-- ==== Sys2Proof/Laws/State.lean ====
section
/-! SUPPORT. Sys2Proof/Laws/State.lean: what each named update of the state leaves alone, field by field. -/
namespace Sys2Proof.Machine

/-! `State.setReg` changes `regs` only. -/
@[simp] theorem State.setReg_pending (s : State) (a : Nat) (w : Word) : (s.setReg a w).pending = s.pending := rfl
@[simp] theorem State.setReg_chip (s : State) (a : Nat) (w : Word) : (s.setReg a w).chip = s.chip := rfl
@[simp] theorem State.setReg_fresh (s : State) (a : Nat) (w : Word) : (s.setReg a w).fresh = s.fresh := rfl
@[simp] theorem State.setReg_hold (s : State) (a : Nat) (w : Word) : (s.setReg a w).hold = s.hold := rfl
@[simp] theorem State.setReg_ext (s : State) (a : Nat) (w : Word) : (s.setReg a w).ext = s.ext := rfl
@[simp] theorem State.setReg_power (s : State) (a : Nat) (w : Word) : (s.setReg a w).power = s.power := rfl
@[simp] theorem State.setReg_boot (s : State) (a : Nat) (w : Word) : (s.setReg a w).boot = s.boot := rfl
@[simp] theorem State.setReg_strap (s : State) (a : Nat) (w : Word) : (s.setReg a w).strap = s.strap := rfl
@[simp] theorem State.setReg_shadow (s : State) (a : Nat) (w : Word) : (s.setReg a w).shadow = s.shadow := rfl
@[simp] theorem State.setReg_commit (s : State) (a : Nat) (w : Word) : (s.setReg a w).commit = s.commit := rfl
@[simp] theorem State.setReg_cells (s : State) (a : Nat) (w : Word) : (s.setReg a w).cells = s.cells := rfl
@[simp] theorem State.setReg_circs (s : State) (a : Nat) (w : Word) : (s.setReg a w).circs = s.circs := rfl
@[simp] theorem State.setReg_ports (s : State) (a : Nat) (w : Word) : (s.setReg a w).ports = s.ports := rfl
@[simp] theorem State.setReg_ctxs (s : State) (a : Nat) (w : Word) : (s.setReg a w).ctxs = s.ctxs := rfl
@[simp] theorem State.setReg_outQ (s : State) (a : Nat) (w : Word) : (s.setReg a w).outQ = s.outQ := rfl
@[simp] theorem State.setReg_credits (s : State) (a : Nat) (w : Word) : (s.setReg a w).credits = s.credits := rfl
@[simp] theorem State.setReg_ctlWait (s : State) (a : Nat) (w : Word) : (s.setReg a w).ctlWait = s.ctlWait := rfl
@[simp] theorem State.setReg_fab (s : State) (a : Nat) (w : Word) : (s.setReg a w).fab = s.fab := rfl
@[simp] theorem State.setReg_canA (s : State) (a : Nat) (w : Word) : (s.setReg a w).canA = s.canA := rfl
@[simp] theorem State.setReg_canB (s : State) (a : Nat) (w : Word) : (s.setReg a w).canB = s.canB := rfl
@[simp] theorem State.setReg_tim (s : State) (a : Nat) (w : Word) : (s.setReg a w).tim = s.tim := rfl
@[simp] theorem State.setReg_pool (s : State) (a : Nat) (w : Word) : (s.setReg a w).pool = s.pool := rfl
@[simp] theorem State.setReg_sup (s : State) (a : Nat) (w : Word) : (s.setReg a w).sup = s.sup := rfl
@[simp] theorem State.setReg_jnl (s : State) (a : Nat) (w : Word) : (s.setReg a w).jnl = s.jnl := rfl
@[simp] theorem State.setReg_mem (s : State) (a : Nat) (w : Word) : (s.setReg a w).mem = s.mem := rfl
@[simp] theorem State.setReg_jwrite (s : State) (a : Nat) (w : Word) : (s.setReg a w).jwrite = s.jwrite := rfl
@[simp] theorem State.setReg_host (s : State) (a : Nat) (w : Word) : (s.setReg a w).host = s.host := rfl
@[simp] theorem State.setReg_mbx (s : State) (a : Nat) (w : Word) : (s.setReg a w).mbx = s.mbx := rfl
@[simp] theorem State.setReg_seq (s : State) (a : Nat) (w : Word) : (s.setReg a w).seq = s.seq := rfl

/-! `State.setShad` changes `shadow` only. -/
@[simp] theorem State.setShad_pending (s : State) (a : Nat) (w : Word) : (s.setShad a w).pending = s.pending := rfl
@[simp] theorem State.setShad_chip (s : State) (a : Nat) (w : Word) : (s.setShad a w).chip = s.chip := rfl
@[simp] theorem State.setShad_fresh (s : State) (a : Nat) (w : Word) : (s.setShad a w).fresh = s.fresh := rfl
@[simp] theorem State.setShad_hold (s : State) (a : Nat) (w : Word) : (s.setShad a w).hold = s.hold := rfl
@[simp] theorem State.setShad_ext (s : State) (a : Nat) (w : Word) : (s.setShad a w).ext = s.ext := rfl
@[simp] theorem State.setShad_power (s : State) (a : Nat) (w : Word) : (s.setShad a w).power = s.power := rfl
@[simp] theorem State.setShad_boot (s : State) (a : Nat) (w : Word) : (s.setShad a w).boot = s.boot := rfl
@[simp] theorem State.setShad_strap (s : State) (a : Nat) (w : Word) : (s.setShad a w).strap = s.strap := rfl
@[simp] theorem State.setShad_regs (s : State) (a : Nat) (w : Word) : (s.setShad a w).regs = s.regs := rfl
@[simp] theorem State.setShad_commit (s : State) (a : Nat) (w : Word) : (s.setShad a w).commit = s.commit := rfl
@[simp] theorem State.setShad_cells (s : State) (a : Nat) (w : Word) : (s.setShad a w).cells = s.cells := rfl
@[simp] theorem State.setShad_circs (s : State) (a : Nat) (w : Word) : (s.setShad a w).circs = s.circs := rfl
@[simp] theorem State.setShad_ports (s : State) (a : Nat) (w : Word) : (s.setShad a w).ports = s.ports := rfl
@[simp] theorem State.setShad_ctxs (s : State) (a : Nat) (w : Word) : (s.setShad a w).ctxs = s.ctxs := rfl
@[simp] theorem State.setShad_outQ (s : State) (a : Nat) (w : Word) : (s.setShad a w).outQ = s.outQ := rfl
@[simp] theorem State.setShad_credits (s : State) (a : Nat) (w : Word) : (s.setShad a w).credits = s.credits := rfl
@[simp] theorem State.setShad_ctlWait (s : State) (a : Nat) (w : Word) : (s.setShad a w).ctlWait = s.ctlWait := rfl
@[simp] theorem State.setShad_fab (s : State) (a : Nat) (w : Word) : (s.setShad a w).fab = s.fab := rfl
@[simp] theorem State.setShad_canA (s : State) (a : Nat) (w : Word) : (s.setShad a w).canA = s.canA := rfl
@[simp] theorem State.setShad_canB (s : State) (a : Nat) (w : Word) : (s.setShad a w).canB = s.canB := rfl
@[simp] theorem State.setShad_tim (s : State) (a : Nat) (w : Word) : (s.setShad a w).tim = s.tim := rfl
@[simp] theorem State.setShad_pool (s : State) (a : Nat) (w : Word) : (s.setShad a w).pool = s.pool := rfl
@[simp] theorem State.setShad_sup (s : State) (a : Nat) (w : Word) : (s.setShad a w).sup = s.sup := rfl
@[simp] theorem State.setShad_jnl (s : State) (a : Nat) (w : Word) : (s.setShad a w).jnl = s.jnl := rfl
@[simp] theorem State.setShad_mem (s : State) (a : Nat) (w : Word) : (s.setShad a w).mem = s.mem := rfl
@[simp] theorem State.setShad_jwrite (s : State) (a : Nat) (w : Word) : (s.setShad a w).jwrite = s.jwrite := rfl
@[simp] theorem State.setShad_host (s : State) (a : Nat) (w : Word) : (s.setShad a w).host = s.host := rfl
@[simp] theorem State.setShad_mbx (s : State) (a : Nat) (w : Word) : (s.setShad a w).mbx = s.mbx := rfl
@[simp] theorem State.setShad_seq (s : State) (a : Nat) (w : Word) : (s.setShad a w).seq = s.seq := rfl

/-! `State.setFld` changes `regs` only. -/
@[simp] theorem State.setFld_pending (s : State) (a lo wd v : Nat) : (s.setFld a lo wd v).pending = s.pending := rfl
@[simp] theorem State.setFld_chip (s : State) (a lo wd v : Nat) : (s.setFld a lo wd v).chip = s.chip := rfl
@[simp] theorem State.setFld_fresh (s : State) (a lo wd v : Nat) : (s.setFld a lo wd v).fresh = s.fresh := rfl
@[simp] theorem State.setFld_hold (s : State) (a lo wd v : Nat) : (s.setFld a lo wd v).hold = s.hold := rfl
@[simp] theorem State.setFld_ext (s : State) (a lo wd v : Nat) : (s.setFld a lo wd v).ext = s.ext := rfl
@[simp] theorem State.setFld_power (s : State) (a lo wd v : Nat) : (s.setFld a lo wd v).power = s.power := rfl
@[simp] theorem State.setFld_boot (s : State) (a lo wd v : Nat) : (s.setFld a lo wd v).boot = s.boot := rfl
@[simp] theorem State.setFld_strap (s : State) (a lo wd v : Nat) : (s.setFld a lo wd v).strap = s.strap := rfl
@[simp] theorem State.setFld_shadow (s : State) (a lo wd v : Nat) : (s.setFld a lo wd v).shadow = s.shadow := rfl
@[simp] theorem State.setFld_commit (s : State) (a lo wd v : Nat) : (s.setFld a lo wd v).commit = s.commit := rfl
@[simp] theorem State.setFld_cells (s : State) (a lo wd v : Nat) : (s.setFld a lo wd v).cells = s.cells := rfl
@[simp] theorem State.setFld_circs (s : State) (a lo wd v : Nat) : (s.setFld a lo wd v).circs = s.circs := rfl
@[simp] theorem State.setFld_ports (s : State) (a lo wd v : Nat) : (s.setFld a lo wd v).ports = s.ports := rfl
@[simp] theorem State.setFld_ctxs (s : State) (a lo wd v : Nat) : (s.setFld a lo wd v).ctxs = s.ctxs := rfl
@[simp] theorem State.setFld_outQ (s : State) (a lo wd v : Nat) : (s.setFld a lo wd v).outQ = s.outQ := rfl
@[simp] theorem State.setFld_credits (s : State) (a lo wd v : Nat) : (s.setFld a lo wd v).credits = s.credits := rfl
@[simp] theorem State.setFld_ctlWait (s : State) (a lo wd v : Nat) : (s.setFld a lo wd v).ctlWait = s.ctlWait := rfl
@[simp] theorem State.setFld_fab (s : State) (a lo wd v : Nat) : (s.setFld a lo wd v).fab = s.fab := rfl
@[simp] theorem State.setFld_canA (s : State) (a lo wd v : Nat) : (s.setFld a lo wd v).canA = s.canA := rfl
@[simp] theorem State.setFld_canB (s : State) (a lo wd v : Nat) : (s.setFld a lo wd v).canB = s.canB := rfl
@[simp] theorem State.setFld_tim (s : State) (a lo wd v : Nat) : (s.setFld a lo wd v).tim = s.tim := rfl
@[simp] theorem State.setFld_pool (s : State) (a lo wd v : Nat) : (s.setFld a lo wd v).pool = s.pool := rfl
@[simp] theorem State.setFld_sup (s : State) (a lo wd v : Nat) : (s.setFld a lo wd v).sup = s.sup := rfl
@[simp] theorem State.setFld_jnl (s : State) (a lo wd v : Nat) : (s.setFld a lo wd v).jnl = s.jnl := rfl
@[simp] theorem State.setFld_mem (s : State) (a lo wd v : Nat) : (s.setFld a lo wd v).mem = s.mem := rfl
@[simp] theorem State.setFld_jwrite (s : State) (a lo wd v : Nat) : (s.setFld a lo wd v).jwrite = s.jwrite := rfl
@[simp] theorem State.setFld_host (s : State) (a lo wd v : Nat) : (s.setFld a lo wd v).host = s.host := rfl
@[simp] theorem State.setFld_mbx (s : State) (a lo wd v : Nat) : (s.setFld a lo wd v).mbx = s.mbx := rfl
@[simp] theorem State.setFld_seq (s : State) (a lo wd v : Nat) : (s.setFld a lo wd v).seq = s.seq := rfl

* * * * *

■ **TASK TO CARRY OUT**
Which lines should be output? Exactly those from the first line of the data through the line containing "(s.setReg a w).power = s.power := rfl", inclusive.

■ **COMPLETED EXERCISE**
-- ==== Sys2Proof/Laws/State.lean ====
section
/-! SUPPORT. Sys2Proof/Laws/State.lean: what each named update of the state leaves alone, field by field. -/
namespace Sys2Proof.Machine

/-! `State.setReg` changes `regs` only. -/
@[simp] theorem State.setReg_pending (s : State) (a : Nat) (w : Word) : (s.setReg a w).pending = s.pending := rfl
@[simp] theorem State.setReg_chip (s : State) (a : Nat) (w : Word) : (s.setReg a w).chip = s.chip := rfl
@[simp] theorem State.setReg_fresh (s : State) (a : Nat) (w : Word) : (s.setReg a w).fresh = s.fresh := rfl
@[simp] theorem State.setReg_hold (s : State) (a : Nat) (w : Word) : (s.setReg a w).hold = s.hold := rfl
@[simp] theorem State.setReg_ext (s : State) (a : Nat) (w : Word) : (s.setReg a w).ext = s.ext := rfl
@[simp] theorem State.setReg_power (s : State) (a : Nat) (w : Word) : (s.setReg a w).power = s.power := rfl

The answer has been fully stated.